Inelastic helium scattering studies of the vibrational spectroscopy and dynamics of ordered Ar, Kr, and Xe multilayers physisorbed on Ag(111)

Abstract

This is the second of three papers discussing our studies of overlayers of Ar, Kr, and Xe physisorbed on Ag(111). All of these rare gases form ordered structures, which are azimuthally aligned but translationally incommensurate with the Ag substrate. In this paper, we discuss experiments in which we utilized the angle resolved time of flight of inelastically scattered 18 MeV He atoms to examine the surface dynamics of multilayer rare gas films along the Γ̄–M̄ direction. This was done on a layer-by-layer basis for 2, 3, and ≥20 layers for each of the rare gases. Unlike the monolayers, the vibrational modes observed for the multilayers show dispersion across the surface Brillouin zone, the amount of dispersion increasing with the number of adsorbed layers. These results reveal in detail how the surface dynamical properties of a thin film evolve towards those of a thick crystal as a function of increasing dimension.

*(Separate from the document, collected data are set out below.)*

theorem sameHost_hostCommand {w : BitVec 16} {p : Ports} (h : hostCommand w p s = .next t) :
    SameHost s t := by
  obtain ⟨_, ⟨i, _, h⟩ | ⟨_, ⟨_, rfl⟩ | ⟨_, rfl⟩⟩⟩ := hostCommand_next h
  · obtain ⟨x, -, rfl, -⟩ := exec_effect h
    obtain ⟨hc, hp, _, hm⟩ := x.run_host s
    exact ⟨hc, hp, hm⟩
  · exact sameHost_raise _ s
  · exact sameHost_raise _ s

/-- A presentable command completes, its word legal or not. -/
theorem hostCommand_completes (hi : s.Inv) {w : BitVec 16} {p : Ports}
    (h : (HostAction.command w p).dutiful s.config = true) : Completes (hostCommand w p s) := by
  simp only [HostAction.dutiful, Bool.and_eq_true] at h
  obtain ⟨hp, hw⟩ := h
  cases hd : decode w p with
  | ok i =>
    rw [hd] at hw
    rw [hostCommand_of_ok hp hd]
    exact exec_completes hi hw
  | illegal why =>
    rw [hostCommand_of_illegal hp hd]
    exact completes_checked fun _ => completes_next _

/-- VALID, FAULT and STATUS never hold UNDEF (R170). -/
theorem exists_hostView_of_dutiful {r : HostReg} {c : Config}
    (h : (HostAction.read r).dutiful c = true) (s : State) : ∃ v, hostView r s = .val v := by
  cases r
  case valid | fault | status => exact ⟨_, rfl⟩
  all_goals cases h

/-- The step of a dutiful action takes it off the script and leaves the parameters and the model faults. -/
theorem exists_step_of_dutiful (hi : s.Inv) {a : HostAction} {rest : List HostAction}
    (hs : s.pending = a :: rest) (ha : a.dutiful s.config = true) :
    ∃ t, step s = .next t ∧ SameHost { s with pending := rest } t := by
  cases a with
  | command w p =>
    rw [step_command hs]
    obtain ⟨t, ht⟩ := hostCommand_completes (inv_pending hi rest) ha
    exact ⟨t, ht, sameHost_hostCommand ht⟩
  | read r =>
    obtain ⟨v, hv⟩ := exists_hostView_of_dutiful ha s
    exact ⟨_, step_read_of_val hs hv, ⟨rfl, rfl, rfl⟩⟩
  | reset => exact ⟨_, step_reset hs, ⟨rfl, rfl, rfl⟩⟩

/-- A run that ends well after a step that records no model fault ends well from before it. -/
theorem endsWellIn_of_step {a : HostAction} {rest : List HostAction} {u : State}
    (hs : s.pending = a :: rest) (hstep : step s = .next t)
    (ht : SameHost { s with pending := rest } t) (hu : t.EndsWellIn u) : s.EndsWellIn u := by
  obtain ⟨hrun, hend, hfaults⟩ := hu
  refine ⟨?_, hend, hfaults.trans ht.modelFaults⟩
  rw [hs, List.length_cons, run_succ hstep, ← hrun, ht.pending]

/-- Settles O22, by induction on the script: every dutiful action has its step, which keeps the invariant
and the parameters that the rest of the script is dutiful for. -/
theorem dutifulRunEndsWell : Obligations.DutifulRunEndsWell := by
  intro s hi ha
  generalize hs : s.pending = script at ha
  induction script generalizing s with
  | nil => exact ⟨s, ⟨by rw [hs]; rfl, hs, rfl⟩, hi⟩
  | cons a rest ih =>
    rw [List.forall_mem_cons] at ha
    obtain ⟨hfirst, hrest⟩ := ha
    obtain ⟨t, hstep, ht⟩ := exists_step_of_dutiful hi hs hfirst
    obtain ⟨u, hu, hui⟩ :=
      ih t (stepKeepsInvariant s t hi hstep) ht.pending (by rw [ht.config]; exact hrest)
    exact ⟨u, endsWellIn_of_step hs hstep ht hu, hui⟩

end Sys2Proof.Machine
end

Lattice dynamics calculations, which utilize realistic gas phase pair potentials, reproduce the experimentally observed phonon dispersion relations quite well. We also examine the inelastic scattering probabilities and linewidths of the transitions. One of the more notable results is that the inelastic scattering probabilities vary by at most a factor of 2–3 across the entire surface Brillouin zone. Isothermal desorption measurements for the Xe overlayers are also discussed. Like the monolayer, the bilayer and trilayer exhibit nearly zeroth order desorption until ∼90% of the top layer has desorbed, where the desorption kinetics become first order.